Il ne voulait ni les voir, ni même être confronté à leur simple présence.

À vrai dire, il préférait encore retourner dans la demeure familiale plutôt que de devoir supporter ça ! Pourquoi Naruto ne voulait-il pas comprendre qu'il se sentait bien comme ça ? Que le simple fait d'être là, avec lui, le rendait heureux ?

Pourquoi Naruto avait-il autant besoin des autres ? Ne se suffisaient-ils pas l'un à l'autre ?

_ Mais enfin, pourquoi tu veux pas ? grommela le démon-renard. Tu vas quand même pas me dire que tu veux rester moisir ici toute ta vie ?!

Non, bien sûr que non. Ce n'était pas ce qu'il voulait et ce n'était pas par choix qu'il avait décidé de rester là, bien dissimulé au regard des autres. Non, s'il le faisait c'était par nécessité. Par instinct. Il était mû par un besoin irrépressible de se protéger lui-même des autres et du regard qu'ils pourraient porter sur lui.

Que tu pourrais porter sur moi, Naruto.

Il soupira en baissant les yeux, ignorant l'impuissance qu'il suscitait chez son ami. Naruto avait pourtant tout fait pour lui, il ne le savait que trop bien.
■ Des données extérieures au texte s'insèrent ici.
theorem bulkRun_keeps {s0 : State} (x1 : Nat) (x2 : Nat) (x3 : Nat → Sys2Proof.Machine.State → Sys2Proof.Machine.Entry) (x4 : Nat) {x5 : State} (hx5 : Keeps s0 x5) (hx3 : ∀ t0 t1, Keeps s0 t1 → KE s0 (x3 t0 t1)) :
    Keeps s0 (bulkRun x1 x2 x3 x4 x5) := by
  induction x4 generalizing x5 with
  | zero => unfold bulkRun; with_reducible repeat' (first
    | assumption)
  | succ n ih =>
    unfold bulkRun
    with_reducible repeat' (first
    | assumption | apply ih | apply hx3 | apply State.finish_keeps | apply State.finishTok_keeps | apply State.stepEntry_keeps
    | apply Keeps.ite | refine Keeps.ofStop ?_ (by assumption) | refine Keeps.ofGo ?_ (by assumption) | dsimp only | split)

theorem State.ringStop_keeps {s0 : State} {x1 : State} (x2 : Nat) (hx1 : Keeps s0 x1) :
    KP s0 (State.ringStop x1 x2) := by
  unfold State.ringStop
  with_reducible repeat' (first
    | assumption | apply State.setRing_keeps | apply State.endByStop_keeps | apply State.endBuffers_keeps | apply KP.ite | dsimp only
    | split)

theorem State.startHeld_keeps {s0 : State} {x1 : State} (hx1 : Keeps s0 x1) :
    Keeps s0 (State.startHeld x1) := by
  unfold State.startHeld
  with_reducible repeat' (first
    | assumption | apply State.ringStart_keeps | apply State.wr_keeps | apply Keeps.ite | fail_if_no_progress refine Keeps.mk' ?_ rfl rfl
    | dsimp only | split)

theorem State.sendRequests_keeps {s0 : State} (x1 : Nat) {x2 : State} (hx2 : Keeps s0 x2) :
    Keeps s0 (State.sendRequests x1 x2) := by
  revert hx2
  fun_induction State.sendRequests x1 x2 <;> (intros; with_reducible repeat' (first
    | assumption | apply_assumption | apply State.inc_keeps | fail_if_no_progress refine Keeps.mk' ?_ rfl rfl))

theorem State.dmaBack_keeps {s0 : State} {x1 : State} (hx1 : Keeps s0 x1) :
    Keeps s0 (State.dmaBack x1) := by
  unfold State.dmaBack
  with_reducible repeat' (first
    | assumption | apply State.startHeld_keeps | apply State.flushHeld_keeps | apply State.sendRequests_keeps)

theorem execPcieLinkTrained_keeps {s0 : State} (x1 : Nat) (x2 : Nat) (x3 : Bool) {x4 : State} (hx4 : Keeps s0 x4) :
    KO s0 (execPcieLinkTrained x1 x2 x3 x4) := by
  unfold execPcieLinkTrained
  with_reducible repeat' (first
    | assumption | apply State.wr_keeps | apply State.wrBit_keeps | apply State.dmaBack_keeps | apply State.post_keeps | apply Keeps.ite
    | apply KO.next | fail_if_no_progress refine Keeps.mk' ?_ rfl rfl)

theorem execPcieLinkDown_keeps {s0 : State} (x1 : Bool) {x2 : State} (hx2 : Keeps s0 x2) :
    KO s0 (execPcieLinkDown x1 x2) := by
  unfold execPcieLinkDown
  with_reducible repeat' (first
    | assumption | apply State.wr_keeps | apply KO.ite | apply KO.next | fail_if_no_progress refine Keeps.mk' ?_ rfl rfl)

theorem State.bellRead_keeps {s0 : State} {x1 : State} (x2 : Nat) (x3 : Nat) (hx1 : Keeps s0 x1) :
    Keeps s0 (State.bellRead x1 x2 x3) := by
  unfold State.bellRead
  with_reducible repeat' (first
    | assumption | apply State.fresh_keeps | apply Keeps.ite | fail_if_no_progress refine Keeps.mk' ?_ rfl rfl)

theorem State.tryUnpark_keeps {s0 : State} {x1 : State} (x2 : Nat) (hx1 : Keeps s0 x1) :
    Keeps s0 (State.tryUnpark x1 x2) := by
  unfold State.tryUnpark
  with_reducible repeat' (first
    | assumption | apply State.setRing_keeps | apply Keeps.ite | dsimp only | split)

theorem State.bellTaken_keeps {s0 : State} {x1 : State} (x2 : Nat) (x3 : Nat) (x4 : Bool) (hx1 : Keeps s0 x1) :
    Keeps s0 (State.bellTaken x1 x2 x3 x4) := by
  unfold State.bellTaken
  with_reducible repeat' (first
    | assumption | apply State.setRing_keeps | apply State.tryUnpark_keeps | apply State.ringError_keeps | apply State.rearm_keeps
    | apply Keeps.ite)

theorem execDoorbell_keeps {s0 : State} (x1 : Nat) (x2 : Nat) (x3 : Nat) (x4 : Bool) (x5 : Nat) {x6 : State} (hx6 : Keeps s0 x6) :
    KO s0 (execDoorbell x1 x2 x3 x4 x5 x6) := by
  unfold execDoorbell
  with_reducible repeat' (first
    | assumption | apply State.bellRead_keeps | apply State.inc_keeps | apply State.bellTaken_keeps | apply KO.ite | apply KO.next)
Il avait tant déjà fait…

Et moi, je voudrais à mon tour pouvoir faire quelque chose pour toi…

_ Sasuke… ? Tu m'écoutes, enfin ?!

Naruto grommela. Il avait poursuivi sa diatribe pendant dix bonnes minutes durant lesquelles Sasuke ne l'avait pas écouté. Vexé, il se redressa, bien décidé à prendre congé.

_ Autant parler à un mur ! s'exclama-t-il.

C'est alors qu'il sentit qu'on le retenait par la manche. Surpris, il baissa les yeux pour s'apercevoir que le bras bandé de Sasuke s'était fermement emparé du sien, agrippant le tissu orange de sa veste avec force.

_ Attends Naruto, te fâche pas ! Je… je veux bien partir d'ici si c'est si important pour toi, mais… on ne pourrait pas plutôt aller chez toi ?

Un énorme silence se posa soudainement sur eux alors que Naruto s'était figé, paralysé comme une statue. Il se mordilla la lèvre, fronça les sourcils et chercha par où commencer, hésitant sur les mots à dire. Il avait bien compris que Sasuke prenait sur lui en accédant à sa requête ; il sentait bien que ça lui en coûtait de quitter leur taudis pour un autre, mais…

_ Je suis désolé, Sasuke, mais… c'est impossible. Mon appart', tout comme le quartier où je vivais…. Tout a été détruit. Il n'en reste rien.